Возможно, именно для того, чтобы закончить это произведение не «хеппи-эндом», как «Войну и мир», где он очень разумно и правильно устроил семейную жизнь своих любимых героев Наташи и Пьера, Николая и Марии, а на трагической, надрывной ноте, которая более соответствовала ХХ веку, Толстой и покинул Ясную Поляну холодной осенней ночью 1910 года и скончался на станции Астапово под свист проносящихся мимо поездов.
Однажды я понял, что биографию Толстого нельзя писать просто как цепь жизненных событий и анализ художественных произведений, как пишутся обычные писательские биографии. Анализировать нужно не факты жизни Толстого и тем более не его словесные произведения (это другая, филологическая задача), а жизненный замысел и методы его воплощения в реальность. Но это задача, если подойти к ней со всей ответственностью, неподъемная, во всяком случае для меня. И тогда я решил написать короткое и, насколько это возможно, внятное изложение произведения под названием «Лев Толстой». Такая, можно сказать, «школьная» задача. Я надеюсь, что справился с ней и что каждый прочитавший книгу составит себе хотя бы общее представление, как Толстой создавал свою жизнь.
В первом издании эта книга вышла в «Молодой гвардии» в 2016 году под названием «Лев Толстой – свободный человек». Настоящее издание в серии «ЖЗЛ» дополнено библиографией, хроникой жизни и творчества Толстого, а также более обширным иллюстративным материалом.
Павел БАСИНСКИЙ
2 февраля 2017 года
Лев Николаевич Толстой родился в имении Ясная Поляна Крапивенского уезда Тульской губернии 28 августа 1828 года.
Cамое раннее ощущение – желание вырваться из пеленок: «Вот первые мои воспоминания… Вот они: я связан, мне хочется выпростать руки, и я не могу этого сделать, и я кричу и плачу, и мне самому неприятен мой крик; но я не могу остановиться. Надо мной стоит, нагнувшись, кто-то, я не вспомню кто. И всё это в полутьме. Но я помню, что двое. Крик мой действует на них; они тревожатся от моего крика, но не развязывают меня, чего я хочу, и я кричу еще громче. – Им кажется, что это нужно (т. е. чтоб я был связан), тогда как я знаю, что это не нужно, и хочу доказать им это, и я заливаюсь криком, противным для самого себя, но неудержимым. Я чувствую несправедливость и жестокость не людей, потому что они жалеют меня, но судьбы, и жалость над самим собой».

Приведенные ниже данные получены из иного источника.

-- ==== Sys2Proof/Machine/Gate.lean ====
section
/-! DEFINITION. What stands between an instruction and its issue: the decode checks that depend on the warp (R85 steps 4
and 5), and the unsatisfied dependences (R32, R33, R75, R103, R160, R167, R173). Then `issue`, which every meaning of a
warp's instruction goes through. -/

namespace Sys2Proof.Machine

/-- What an instruction does to the orders it must wait for. -/
inductive Acc where
  | none
  | load
  | store
  | atomic
  | copy
  | engine
  | sync
  deriving DecidableEq, Repr

/-- How an instruction takes part in counters and orders: its kind, the outstanding counters it raises at issue (R32),
whether it releases. -/
structure Traits where
  acc : Acc
  ld : Bool
  st : Bool
  cp : Bool
  mx : Bool
  rel : Bool
  deriving DecidableEq, Repr

def plainTraits : Traits := ⟨.none, false, false, false, false, false⟩

/-- Kinds and counters (R156, R158, R159, R167 to R169, R173 to R175, R203, R223, R224, R231). LDS and SLDS raise LD only
for a peer's scratch, which their meanings look at. -/
def traitsOf (i : Instr) : Traits :=
  match i with
  | .lds _ | .slds _ | .tdchk _ => ⟨.load, false, false, false, false, false⟩
  | .ldg _ | .sldg _ => ⟨.load, true, false, false, false, false⟩
  | .sts _ | .ssts _ | .stg _ | .sstg _ | .stnt _ | .redg _ | .flush _ => ⟨.store, false, true, false, false, false⟩
  | .atoms _ | .atomg _ | .satomg _ => ⟨.atomic, true, false, false, false, false⟩
  | .cpyG2s _ | .cpyS2s _ | .cpgth _ | .cpxf _ => ⟨.copy, false, false, true, false, false⟩
  | .cpyS2g _ | .cpsct _ => ⟨.copy, false, true, true, false, false⟩
  | .coll _ => ⟨.copy, false, false, true, false, false⟩
  | .mma _ | .accz _ | .accrel _ => ⟨.engine, false, false, false, true, false⟩
  | .chsend _ => ⟨.copy, false, false, true, false, true⟩
  | .bara _ | .bars _ | .cbara _ | .gridbar _ | .kgive _ | .rrel _ | .rarr _ | .chrecvDone _ | .enq _ | .launch _ =>
    ⟨.sync, false, false, false, false, true⟩
  | .fence f => ⟨.sync, false, false, false, false, decide (2 ≤ f.imm.toNat % 8)⟩
  | .rinit _ => ⟨.store, false, false, false, false, false⟩
  | .kinitReg _ | .kinitFree _ | .ktake _ | .rwaitFull _ | .rwaitFree _ | .deq _ | .chrecvTake _ =>
    ⟨.sync, false, false, false, false, false⟩
  | _ => plainTraits

/-- The order word of a lane atomic, or SATOMG's imm14 (R165). -/
def orderWord (w : Warp) (i : Instr) : Option Nat :=
  match i with
  | .atoms f => some (sread w (f.sbase.toNat + 1)).toNat
  | .atomg f | .redg f => some (sread w (f.sbase.toNat + 2)).toNat
  | .satomg f => some (f.imm.toNat % 256)
  | _ => none

/-- The scope of a release the instruction itself waits for before it acts (R148, R149, R167, R168, R174, R190). -/
def relWait (w : Warp) (i : Instr) : Option Nat :=
  match i with
  | .rrel _ | .rarr _ | .chsend _ | .chrecvDone _ => some 2
  | .enq f => some (if f.imm == 0 then 4 else 5)
  | .launch _ => some 4
  | .fence f => if f.imm.toNat % 8 = 4 ∧ f.imm.toNat / 8 ≠ 0 then some (f.imm.toNat / 8) else none
  | i => match orderWord w i with
    | some o => if 2 ≤ o % 8 then some (o / 8 % 8) else none
    | none => none

/-- The roles that may not issue an instruction (R194): matrix class, accumulator read, copy class. -/
def roleBars (role : Nat) (i : Instr) : Bool :=
  match i with
  | .hset _ | .mma _ | .accz _ | .accrel _ | .accwr _ => role == 1 || role == 3
  | .accrd _ => role == 1
  | .cpyG2s _ | .cpyS2g _ | .cpyS2s _ | .cpgth _ | .cpsct _ | .cpxf _ | .coll _ => role == 2 || role == 3
  | _ => false

/-- PRIV (R35, R146, R175): ETVAL when a privileged form is issued outside trap mode. -/
def privOf (i : Instr) : Option Nat :=
  match i with
  | .eret _ => some 0
  | .flush f => if f.sub == 2 then some 0 else none
  | .srd f => if sregTrap f.imm.toNat then some f.imm.toNat else none
  | .swr f => if sregTrap f.imm.toNat then some f.imm.toNat else none
  | _ => none

/-- The checks of the fields against the warp: width, tile views, trap mode (R29, R114, R118 to R121, R208, R215, R399). -/
def warpOk (w : Warp) (i : Instr) : Bool :=
  match i with
  | .xlane f => decide (2 ^ (f.sub.toNat / 8) ≤ w.width)
  | .peer f => !(f.sub == 0 && w.width == 64) || f.vd.toNat % 2 == 0
  | .qpoll f => !(f.sub == 3 && w.width == 64) || f.vd.toNat % 2 == 0
  | .redx f => decide (2 ^ (f.sub.toNat / 8) ≤ w.width)
  | .scan f => f.sub.toNat / 8 % 4 == 0 || decide (4 * 2 ^ (f.sub.toNat / 8 % 4) ≤ w.width)
  | .qplane _ => w.width != 16
  | .trd f | .twr f => (f.sub == 0 || w.width == 16) && (w.tiles.getD f.tn.toNat ⟨false, 0⟩).valid
  | .accrd f | .accwr f => (f.va.toNat < 16 || w.width == 16) && (w.width != 64 || f.va.toNat % 2 == 0)
  | .detach _ => !w.trapMode
  | _ => true

/-- ILL from register values (R165, R187, R223, R230), whatever the guard (DEDUCED, log 93). -/
def valuesOk (w : Warp) (i : Instr) : Bool :=
  match i with
  | .atoms f => orderOk (sread w (f.sbase.toNat + 1)).toNat (f.sub.toNat / 8 == 7) false
  | .atomg f => orderOk (sread w (f.sbase.toNat + 2)).toNat (f.sub.toNat / 8 == 7) false
  | .redg f => orderOk (sread w (f.sbase.toNat + 2)).toNat false true
  | .rinit f => decide (0 < (sread w f.sb.toNat).toNat) && decide ((sread w f.sb.toNat).toNat ≤ 4194303)
  | .cpyS2s f =>
    decide (0 < (sread w (f.sa.toNat + 1)).toNat) && (sread w (f.sa.toNat + 1)).toNat % 16 == 0
  | .cpgth f | .cpsct f =>
    decide (1 ≤ (sread w (f.sb.toNat + 2)).toNat) && decide ((sread w (f.sb.toNat + 2)).toNat ≤ 4096)
  | .coll f => sread w (f.sb.toNat + 2) != 0
  | _ => true

/-- The registers a pending load writes. -/
def loadRegs (p : PLoad) : Nat := max 1 ((p.size + 3) / 4)

/-- Whether a pending load of the warp writes a register the instruction names (R103). -/
def waitsForLoad (s : State) (wid : Nat) (u : Uses) : Bool :=
  s.net.loads.any (fun e =>
    e.2.warp == wid &&
      (match e.2.dst with
       | .vec vd => (u.vdst ++ u.vsrc).any (rangeMeets (vd, loadRegs e.2))
       | .scal sd => (u.sdst ++ u.ssrc).any (rangeMeets (sd, loadRegs e.2))))

/-- STNTs of the warp not acknowledged yet (R160). -/
def ntLeft (s : State) (wid : Nat) : Bool := s.net.groups.any (fun e => e.2.warp == wid && e.2.nt)

/-- Whether a copy is held by its bay engine (R271): not a failed one, nor a CHSEND that has no slot yet. -/
def engineHolds (c : CopyCmd) : Bool :=
  !c.done && (match c.kind with | .chan .. => !c.recvs.isEmpty | _ => true)

/-- Commands of the bay copy engine held for a core (R271) (DEDUCED, log 46). -/
def coreCopies (s : State) (core : Nat) : Nat := (s.net.copies.filter (fun e => e.2.core == core && engineHolds e.2)).length

/-- Commands held by the copy engine of a bay (R271). -/
def bayCopies (s : State) (bay : Nat) : Nat := (s.net.copies.filter (fun e => e.2.bay == bay && engineHolds e.2)).length

/-- The core whose plane array, accumulators, scratch and barriers serve a warp (R254). -/
def servingCore (s : State) (w : Warp) : Nat := ((blockOf s w).map homeCore).getD w.core

/-- Entries in the queue of a core's plane array (R202), the ends of blocks apart. -/
def planeLoad (c : Core) : Nat := (c.queue.filter (fun e => e.work != .blockEnd)).length

/-- The queue of the plane array is full (R202). -/
def planeFull (s : State) (w : Warp) : Bool := decide (8 ≤ planeLoad (coreOf s (servingCore s w)))

/-- WAITC's counter (R137). -/
def waitCounter (w : Warp) (k : Nat) : Nat :=
  match k with | 0 => w.ld | 1 => w.st | 2 => w.cp | _ => w.mx

/-- An instruction's own condition to issue (R137, R142, R171 to R174, R202, R271). -/
def ownWait (s : State) (x : Issue) : Bool :=
  match x.instr with
  | .waitc f => decide (f.imm.toNat < waitCounter x.w f.sub.toNat)
  | .regshrink f => decide (8 * f.sa.toNat < x.w.win) && (x.w.ld != 0 || x.w.mx != 0)
  | .fence f =>
    (f.imm.toNat / 8 == 0 && !x.w.storeQ.isEmpty) ||
      (f.imm.toNat / 8 != 0 && (f.imm.toNat % 8 == 1 || decide (3 ≤ f.imm.toNat % 8)) && x.w.ld != 0)
  | .accz _ | .accrel _ => planeFull s x.w
  | .cpyG2s _ | .cpyS2g _ | .cpyS2s _ | .cpgth _ | .cpsct _ | .cpxf _ | .coll _ | .chsend _ =>
    decide (16 ≤ coreCopies s x.w.core) || decide (128 ≤ bayCopies s (bayOfCore x.w.core))
  | _ => false

/-- Whether an instruction accesses memory (R160): every kind but the commands that act on accumulators alone. -/
def readsOrWrites (t : Traits) (i : Instr) : Bool :=
  match i with
  | .accz _ | .accrel _ => false
  | _ => t.acc != .none

/-- The unsatisfied dependences of an instruction (R75). -/
def stalls (s : State) (x : Issue) : Bool :=
  let t := traitsOf x.instr
  (t.ld && decide (63 ≤ x.w.ld)) || (t.st && decide (63 ≤ x.w.st)) || (t.cp && decide (63 ≤ x.w.cp))
    || (t.mx && decide (63 ≤ x.w.mx))
    || (x.w.release.isSome && (t.rel || t.acc == .store || t.acc == .atomic || t.acc == .copy || t.acc == .engine))
    || (x.w.drain && ntLeft s x.wid && (t.rel || readsOrWrites t x.instr))
    || (x.w.acqLoad.isSome && t.acc != .none)
    || (match relWait x.w x.instr with | some sc => !releaseDone s x.wid x.w sc | none => false)
    || ownWait s x

/-- The decode checks and dependences, in order (R43, R85): a verdict other than going on, or none. -/
def prologue (s : State) (x : Issue) : Option Verdict :=
  let u := usesOf x.w x.instr
  let ill := Verdict.trap (trapOf cILL x.b.lanes (word0 x.instr).toNat)
  if !x.instr.wf || !warpOk x.w x.instr then some ill
  else if waitsForLoad s x.wid u then some .stall
  else if !valuesOk x.w x.instr then some ill
  else match if x.w.trapMode then none else privOf x.instr with
  | some v => some (.trap (trapOf cPRIV x.b.lanes v))
  | none =>
    if roleBars x.w.role x.instr then some (.trap (trapOf cROLE x.b.lanes x.w.role))
    else if (match x.instr with | .gridbar _ => !recCoop x.record | _ => false) then
      some (.trap (trapOf cGRIDB x.b.lanes 0))
    else match regwOf x.w.win u with
    | some r => some (.trap (trapOf cREGW x.b.lanes r))
    | none => if stalls s x then some .stall else none

/-- The issue of a warp's instruction: the checks before it, then its meaning `body`, then the run's accounting. Without
an issuing sub-braid there is no such step. -/
def issue (i : Instr) (s : State) (body : Issue → State → Verdict × State) : Host.Outcome State Fault Refusal :=
  match issuerOf s i with
  | none => .fault .noIssuer
  | some x =>
    match prologue s x with
    | some v => .next (finish x (v, s))
    | none => .next (finish x (body x s))

/-- The issue of an instruction that raises nothing before POIS (R43): its marked sources are looked at first (R157), those of R104's
instructions too (DEDUCED, log 103). -/
def issueOp (i : Instr) (s : State) (body : Issue → State → Verdict × State) : Host.Outcome State Fault Refusal :=
  issue i s (fun x s => match poisOf x s with | some r => r | none => body x s)

/-- The issue of an instruction that changes only its warp and goes on. -/
def issueWarp (i : Instr) (s : State) (body : Issue → Warp → Warp) : Host.Outcome State Fault Refusal :=
  issueOp i s (fun x s => (.advance, modWarp s x.wid (body x)))

end Sys2Proof.Machine
end

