-- ==== Sys2Proof/Machine/Resource.lean ====
section
/-! DEFINITION. The core's resource queue (R248 to R251), the accumulator slots (R206) and the requests that wait. -/

namespace Sys2Proof.Machine

/-- The owner of a slot that holds name n of a block: 32 + n when the slot is of the block's reservation (R206). -/
def slotName (o : Option (Nat × Nat)) : Option (Nat × Nat) := o.map (fun p => (p.1, p.2 % 16))

/-- The accumulator slot that a name of a block would take: its reservation first, then the core's free list (R206). -/
def findSlot (s : State) (blk : Nat) (b : Block) : Option (Nat × Bool) :=
  match b.accFree with
  | k :: _ => some (k, true)
  | [] => ((List.range 8).find? (fun k => (coreOf s b.core).accOwner.getD k (some (blk, 0)) == none)).map (fun k => (k, false))

/-- The elements of a slot all become +0 (R206, R207). -/
def zeroSlot (s : State) (core slot : Nat) : State :=
  modCore s core (fun c => { c with accs := c.accs.filter (fun e => e.1 / 16384 != slot) })

/-- Maps name n of a block to a slot with every element 0. -/
def mapName (s : State) (blk n : Nat) (k : Nat × Bool) : State :=
  match tget s.blocks blk with
  | none => s
  | some b =>
    let s := zeroSlot s b.core k.1
    let s := modCore s b.core (fun c => { c with accOwner := lset c.accOwner k.1 (some (blk, if k.2 then 32 + n else n)) })
    modBlock s blk (fun b => { b with accs := lset b.accs n (.mapped k.1), accFree := b.accFree.filter (fun x => x != k.1) })

/-- Frees the slot of a name (R30, R206): a reserved slot returns to the block's reservation. -/
def unmapName (s : State) (blk n : Nat) : State :=
  match tget s.blocks blk with
  | none => s
  | some b =>
    match b.accs.getD n .unmapped with
    | .unmapped => s
    | .mapped k | .poisoned k =>
      let reserved := decide (((coreOf s b.core).accOwner.getD k none).map Prod.snd = some (32 + n))
      let s := modCore s b.core (fun c => { c with accOwner := lset c.accOwner k (if reserved then some (blk, 16) else none) })
      modBlock s blk (fun b => { b with
        accs := lset b.accs n .unmapped
        accFree := if reserved then b.accFree ++ [k] else b.accFree
        mstat := b.mstat &&& ~~~(BitVec.ofNat 32 (2 ^ n)) })

/-- Whether the oldest entry of a queue has waited 16 384 clocks (R249). -/
def agedHead (s : State) (core : Nat) : Option ResEnt :=
  (coreOf s core).resQ.head?.bind (fun e => if e.since + 16384 ≤ s.clock then some e else none)

/-- The core that shares a paired block with a core (R254). -/
def partnerCore (core : Nat) : Nat := if core % 2 = 0 then core + 1 else core - 1

/-- The cores whose slots and granules a request needs: the partner's too for a paired block's ATTACH (R139, R249). -/
def reqCores (s : State) (w : Warp) (r : ResReq) : List Nat :=
  match r with
  | .attach .. => if recPair (recordOf s w) then [w.core, partnerCore w.core] else [w.core]
  | _ => [w.core]

/-- Whether two requests need a resource of one kind in one quadrant, or both an accumulator slot (R249). -/
def contends (s : State) (v : Warp) (e : ResReq) (w : Warp) (r : ResReq) : Bool :=
  match e, r with
  | .acc .., .acc .. => true
  | .acc .., _ | _, .acc .. => false
  | .grow .., .grow .. => v.core == w.core && quadOf v.slot == quadOf w.slot
  | _, _ => (reqCores s v e).any (fun k => (reqCores s w r).contains k)

/-- Whether an aged oldest entry, of the request's own queue or of the partner core's, holds a request back that entered at
`since` (R249); `first` when it is its queue's oldest. A mapping into the block's own reservation never waits (R206). -/
def heldBack (s : State) (core : Nat) (w : Warp) (r : ResReq) (since : Nat) (first : Bool) : Bool :=
  let holds := fun (o : Option ResEnt) => o.any (fun e => (tget s.warps e.warp).any (fun v => contends s v e.req w r))
  match r with
  | .acc .. => (blockOf s w).any (fun b => b.accFree.isEmpty) && !first && holds (agedHead s core)
  | _ => (!first && holds (agedHead s core)) ||
      holds ((agedHead s (partnerCore core)).bind (fun e => if e.since < since then some e else none))

/-- A request granted now (R249): the state after it, none when it does not fit. Accumulator mappings are used by the
instruction, which is executed again. A waiting ATTACH.wait takes g_max and the attacher's FCTL as they stand at the grant
(DESIGN CHOICE, log 86); `m` are the lanes that wait for it. -/
def grantNow (s : State) (wid : Nat) (m : Option Mask) (r : ResReq) : Option State :=
  (tget s.warps wid).bind fun w =>
    match r with
    | .attach sd c label members args =>
      let n := attachMax s w c
      let r := attachAll w label members args w.fctl n s
      if r.1 = n then some (modWarp r.2 wid (fun w => swriteOwed w m sd (BitVec.ofNat 32 n))) else none
    | .grow sd n =>
      if 8 * n ≤ w.win then some (modWarp s wid (fun w => swriteOwed w m sd (BitVec.ofNat 32 w.win)))
      else if granules (8 * n) w.width - granules w.win w.width ≤ granulesFree s w.core (quadOf w.slot) then
        some (modWarp s wid (fun w => swriteOwed (setWindow w (8 * n)) m sd (BitVec.ofNat 32 (8 * n))))
      else none
    | .acc n _ => (blockOf s w).bind fun b =>
      match b.accs.getD n .unmapped with
      | .unmapped => (findSlot s w.block b).map (fun k => mapName s w.block n k)
      | _ => some s

/-- The wait of a granted or refused request ends: an accumulator's instruction is executed again (R206). -/
def endRequest (s : State) (e : ResEnt) : State :=
  match e.req with
  | .acc .. => reissue s e.warp (fun p => p.cond == .resource && p.pc == e.sub.pc)
  | _ => unpark s e.warp (fun p => p.cond == .resource && p.pc == e.sub.pc)

/-- Takes an entry out of a core's queue. -/
def dropEntry (s : State) (core : Nat) (e : ResEnt) : State := modCore s core (fun c => { c with resQ := c.resQ.erase e })

/-- The oldest entry that can be granted (R249), with the state after the grant. -/
def serveGo (s : State) (core : Nat) : Bool → List ResEnt → Option State
  | _, [] => none
  | first, e :: es =>
    let held := (tget s.warps e.warp).any (fun w => heldBack s core w e.req e.since first)
    match if held then none else grantNow s e.warp (some e.sub.lanes) e.req with
    | some s1 => some (endRequest (dropEntry s1 core e) e)
    | none => serveGo s core false es

/-- One grant of the resource queue. -/
def serveOne (s : State) (core : Nat) : Option State := serveGo s core true (coreOf s core).resQ

/-- Every grant that the queue allows now. -/
def serveAll (core : Nat) : Nat → State → State
  | 0, s => s
  | n + 1, s => match serveOne s core with
    | some s => serveAll core n s
    | none => s

/-- The queue of a core is served (R249). -/
def serveCore (s : State) (core : Nat) : State := serveAll core ((coreOf s core).resQ.length + 1) s

/-- The queues of a core and of its partner are served after a release (R249). -/
def servePair (s : State) (core : Nat) : State := serveCore (serveCore s core) (partnerCore core)

/-- Parks an instruction with a request in the resource queue (R248) of a core. A warp has one entry: a request of another
sub-braid stalls until it is gone (DEDUCED, log 87). -/
def enqueueRequest (s : State) (x : Issue) (core : Nat) (r : ResReq) : Verdict × State :=
  if s.cores.any (fun c => c.resQ.any (fun e => e.warp == x.wid)) then (.stall, s)
  else
  let p : Parked := ⟨x.b.lanes, x.b.pc, nextPc x.b.pc x.instr, .resource, x.b.lastGrant, x.w.trapMode⟩
  let s := modCore s core (fun c => { c with resQ := c.resQ ++ [⟨x.wid, p, r, s.clock⟩] })
  parkAll s x .resource

/-- Whether a request asks for nothing: an ATTACH.wait whose g_max is 0 (R139). -/
def asksNothing (s : State) (w : Warp) (r : ResReq) : Bool :=
  match r with
  | .attach _ c _ _ _ => attachMax s w c == 0
  | _ => false

/-- A request made by an instruction, once the older entries that fit are granted: granted at once when it fits and no older
entry holds it back, else it waits (R249). -/
def requestNow (s : State) (x : Issue) (core : Nat) (r : ResReq) : Option State :=
  let s := serveCore s core
  (tget s.warps x.wid).bind fun w =>
    if !asksNothing s w r && heldBack s core w r s.clock false then none else grantNow s x.wid none r

/-- A refused request (R251). -/
def refuse (s : State) (core : Nat) (e : ResEnt) : State :=
  let s := dropEntry s core e
  match e.req with
  | .attach sd .. => endRequest (modWarp s e.warp (fun w => swriteOwed w (some e.sub.lanes) sd 0)) e
  | .grow sd _ => endRequest (modWarp s e.warp (fun w => swriteOwed w (some e.sub.lanes) sd (BitVec.ofNat 32 w.win))) e
  | .acc n _ => takeTrap s e.warp e.sub.pc e.sub.lastGrant (trapOf cACCX e.sub.lanes n)

/-- The signatures of a warp in rounds that stall behind an accumulator mapping: their last signer waits in the queue of
the core that holds the block's accumulators (R204, R250). -/
def stalledSigs (s : State) (wid : Nat) (w : Warp) : Nat :=
  match blockOf s w with
  | none => 0
  | some b => (b.hitches.zipIdx.filter (fun h => h.1.sigs.any (fun g => g.warp == wid) &&
      (coreOf s b.core).resQ.any (fun e => match e.req with
        | .acc _ k => k == some h.2 && ((tget s.warps e.warp).map (·.block)) == some w.block
        | _ => false))).length

/-- A warp that cannot go on without the queue (R250): it waits in it, or at WAITC on MX behind it. `mxLimits` are
the limits of the WAITCs on MX that its sub-braids wait at. -/
def resourceBound (s : State) (wid : Nat) (w : Warp) (mxLimits : List Nat) : Bool :=
  w.parked.any (fun p => p.cond == .resource) || mxLimits.any (fun n => decide (n < stalledSigs s wid w))

end Sys2Proof.Machine
end

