/-- A store to scratch by a warp (R156): performed now where it is its own and present; absent lines park the issuing
lanes (R157); peers' pieces enter the store queue (R284). `cells` are (place, bytes) in ascending lane order. -/
def scratchStore (x : Issue) (s : State) (cells : List (Nat × List Byte)) : Verdict × State :=
  let cluster := clusterIdOf s x.w
  let spans := cells.map (fun c => (c.1, c.2.length))
  let ranks := ranksOf (cells.map Prod.fst)
  let own := ranks.filter (isLocal s x.w)
  let peers := ranks.filter (fun r => !isLocal s x.w r)
  let ready := own.all (fun r => rankReady s cluster r spans && !heldBehind s x.w x.wid cluster r (rankSpans r spans))
  let absent := !ready || peers.any (lineAbsent s cluster spans)
  let mine := fun r => (cells.filter (fun c => codeRank c.1 = r)).map (fun c => (codeOff c.1, c.2))
  if !peers.isEmpty && decide (4095 ≤ x.w.cwCls) then (.stall, s)
  else
    let write := fun (s : State) r => match rankBlock s cluster r with
      | none => s
      | some (bid, b) => if b.ended then s
        else modBlock s bid (fun b => (mine r).foldl (fun b c => putScratch b c.1 c.2) b)
    let s := if ready then own.foldl write s else s
    if ready && peers.isEmpty then (.advance, s)
    else
      let (grp, s) := nextId s
      let n := peers.length + (if ready then 0 else own.length)
      let g : WGroup := ⟨grp, x.wid, ⟨!peers.isEmpty, false, false, false⟩, 0, n, true, false⟩
      let s := modNet s (fun t => { t with groups := tput t.groups grp g })
      let s := modWarp s x.wid (fun w => { w with
        st := w.st + 1, cwCls := if peers.isEmpty then w.cwCls else w.cwCls + 1 })
      let s := if ready then s else own.foldl (fun s r =>
        (sendPort s x.w.core (some x.wid) cluster r (.store grp (mine r)) false).2) s
      let s := peers.foldl (fun s r =>
        let (m, s) := sendPort s x.w.core (some x.wid) cluster r (.store grp (mine r)) true
        modWarp s x.wid (fun w => { w with storeQ := w.storeQ ++ [.port m] })) s
      if absent then parkAll s x (.port grp) else (.advance, s)

end Sys2Proof.Machine
end

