/-- LOAD_RETURN (R156, R167, R313): a load or atomic whose every part is performed is written, in the order of its port's responses. -/
def execLoadReturn (id : Nat) (s : State) : Host.Outcome State Fault Refusal :=
  match tget s.net.loads id with
  | none => .next s
  | some l =>
    let behind := (loadPort s l).any (fun c => respBehind s (dieOfCore c) (c % 96) l.resps)
    if allPerformed l && !behind then .next (returnLoad s l) else .next s

/-- LEASE_EXPIRY (R320). -/
def execLeaseExpiry (slice : Nat) (s : State) : Host.Outcome State Fault Refusal := .next (purgeExpired s slice)

/-- The master id of a packet (R383): the one it names, a copy's, or a warp's. -/
def entMaster (s : State) (e : WinEnt) : Nat × Option Nat :=
  match e.actor with
  | some (cls, ctx) => (masterOf s ctx cls, some ctx)
  | none => match tget s.net.copies e.grp with
    | some c => (masterOf s c.ctx 1, some c.ctx)
    | none => match tget s.warps e.warp with
      | some w => (masterOf s (ctxOfWarp s w) 0, some (ctxOfWarp s w))
      | none => (0, none)

/-- Whether a packet reads as well as writes (R384). -/
def entAtomic (e : WinEnt) : Bool := match e.kind with | .redg _ | .atomic _ => true | _ => false

/-- The part of an atomic at one element of a present grain (R166): nothing changes when the grain is poisoned. -/
def atomAtHome (s : State) (k : Nat) (op : AtomOp) (p : LanePart) : State × LanePart :=
  let n := atomBytes op.ty
  let v := presentBytes s k p.addr n
  if v.2 then (s, { p with value := some v.1, pois := true })
  else
    let y := atomApply op.aop op.ty (ofBytes v.1) (ofBytes p.operand) (ofBytes p.swap)
    (blkWrite s k p.addr [⟨p.addr, toBytes n y⟩] false, { p with value := some v.1, pois := false })

/-- The parts of an atomic in one grain, in ascending lane order. -/
def atomsAtHome (k : Nat) (op : AtomOp) : List LanePart → State → State × List LanePart
  | [], s => (s, [])
  | p :: ps, s =>
    let r := atomAtHome s k op p
    let q := atomsAtHome k op ps r.1
    (q.1, r.2 :: q.2)

/-- A REDG's pieces at a present grain (R168, R323): discarded, with a record, when it is poisoned (R432); a SIGNAL's addition is
discarded with no record, as an atomic (R363, R432). -/
def redgAtHome (s : State) (k : Nat) (op : AtomOp) (mid : Nat) (e : WinEnt) : State :=
  let n := atomBytes op.ty
  if (presentBytes s k (32 * e.grain) 0).2 then
    if (e.actor.map Prod.fst) == some 3 then s
    else report s (k / 64) ⟨0x03, 1, none, some (32 * e.grain, false), noUnit, mid, 0⟩
  else e.pieces.foldl (fun s p =>
    let x := ofBytes (presentBytes s k p.addr n).1
    blkWrite s k p.addr [⟨p.addr, toBytes n (atomApply op.aop op.ty x (ofBytes p.data) 0)⟩] false) s

/-- A packet applied at its home slice (R323): none while it waits for a fill, with the state in which that is under way. -/
def applyEnt (s : State) (k mid : Nat) (e : WinEnt) : Option State × State :=
  let a := 32 * e.grain
  let full := coversGrain e.pieces e.grain
  let here := grainPresent s k false a
  let stain := fun (s : State) => if e.pois then poisonHome s a else s
  let fill := fun (_ : Unit) => ((none : Option State), startFills s k (a / 512) false e.port e.port (runMask (a % 512 / 32) 1))
  match e.kind with
  | .nt =>
    let t := e.pieces.foldl (fun s p => putGrain s p.addr p.data) s
    (some (if full then (match findBlk t k false a with
      | some b => putBlk t k b { b with pois := b.pois &&& ~~~(runMask (a % 512 / 32) 1) }
      | none => markWritten t e.grain false) else t), s)
  | .store =>
    if here then (some (stain (blkWrite s k a e.pieces full)), s)
    else if full then ((installBlk s k (fullBlk s e.grain e.port e.pieces)).map stain, s)
    else fill ()
  | .atomic l =>
    if !here then fill ()
    else match tget s.net.loads l with
      | none => (some s, s)
      | some p => match p.atom with
        | none => (some s, s)
        | some op =>
          let r := atomsAtHome k op (p.parts.filter (fun x => x.addr / 32 == e.grain)) s
          (some (modLoad r.1 l (fun p => { p with
            parts := p.parts.map (fun x => (r.2.find? (fun y => y.lane == x.lane)).getD x) })), s)
  | .redg op => if here then (some (redgAtHome s k op mid e), s) else fill ()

Второе воспоминание – посещение «какого-то, не знаю, двоюродного брата матери, гусара князя Волконского. Он хотел приласкать меня и посадил на колени, и, как часто это бывает, продолжая разговаривать со старшими, держал меня. Я рвался, но он только крепче придерживал меня. Это продолжалось минуты две. Но это чувство пленения, несвободы, насилия до такой степени возмутило меня, что я вдруг начал рваться, плакать и биться…».
Литературный дебют Толстого, повесть «Детство», тоже начинается с насилия над ребенком и… убийства. Гувернер-немец Карл Иванович бьет мух над головой спящего в кроватке десятилетнего Николеньки Иртеньева и задевает хлопушкой образок ангела-хранителя, висящий в изголовье. Первая же убитая муха падает на лицо мальчика.
«Положим, – думал я, – я маленький, но зачем он тревожит меня? Отчего он не бьет мух около Володиной постели? вон их сколько! Нет, Володя старше меня; а я меньше всех: оттого он меня и мучит. Только о том и думает всю жизнь, – прошептал я, – как бы мне делать неприятности…»
Еще Карл Иванович щекочет Николеньке пятки, чтобы окончательно разбудить.
«– Ach, lassen Sie[1], Карл Иваныч! – закричал я со слезами на глазах, высовывая голову из-под подушек».
Осязательные впечатления играли важную роль в детстве Толстого: «Я сижу в корыте, и меня окружает странный, новый, не неприятный кислый запах какого-то вещества, которым трут мое голенькое тельце. Вероятно, это были отруби, и, вероятно, в воде и корыте меня мыли каждый день, но новизна впечатления отрубей разбудила меня, и я в первый раз заметил и полюбил мое тельце с видными мне ребрами на груди, и гладкое темное корыто, и засученные руки няни, и теплую парную сращенную воду, и звук ее, и в особенности ощущение гладкости мокрых краев корыта, когда я водил по ним ручонками…»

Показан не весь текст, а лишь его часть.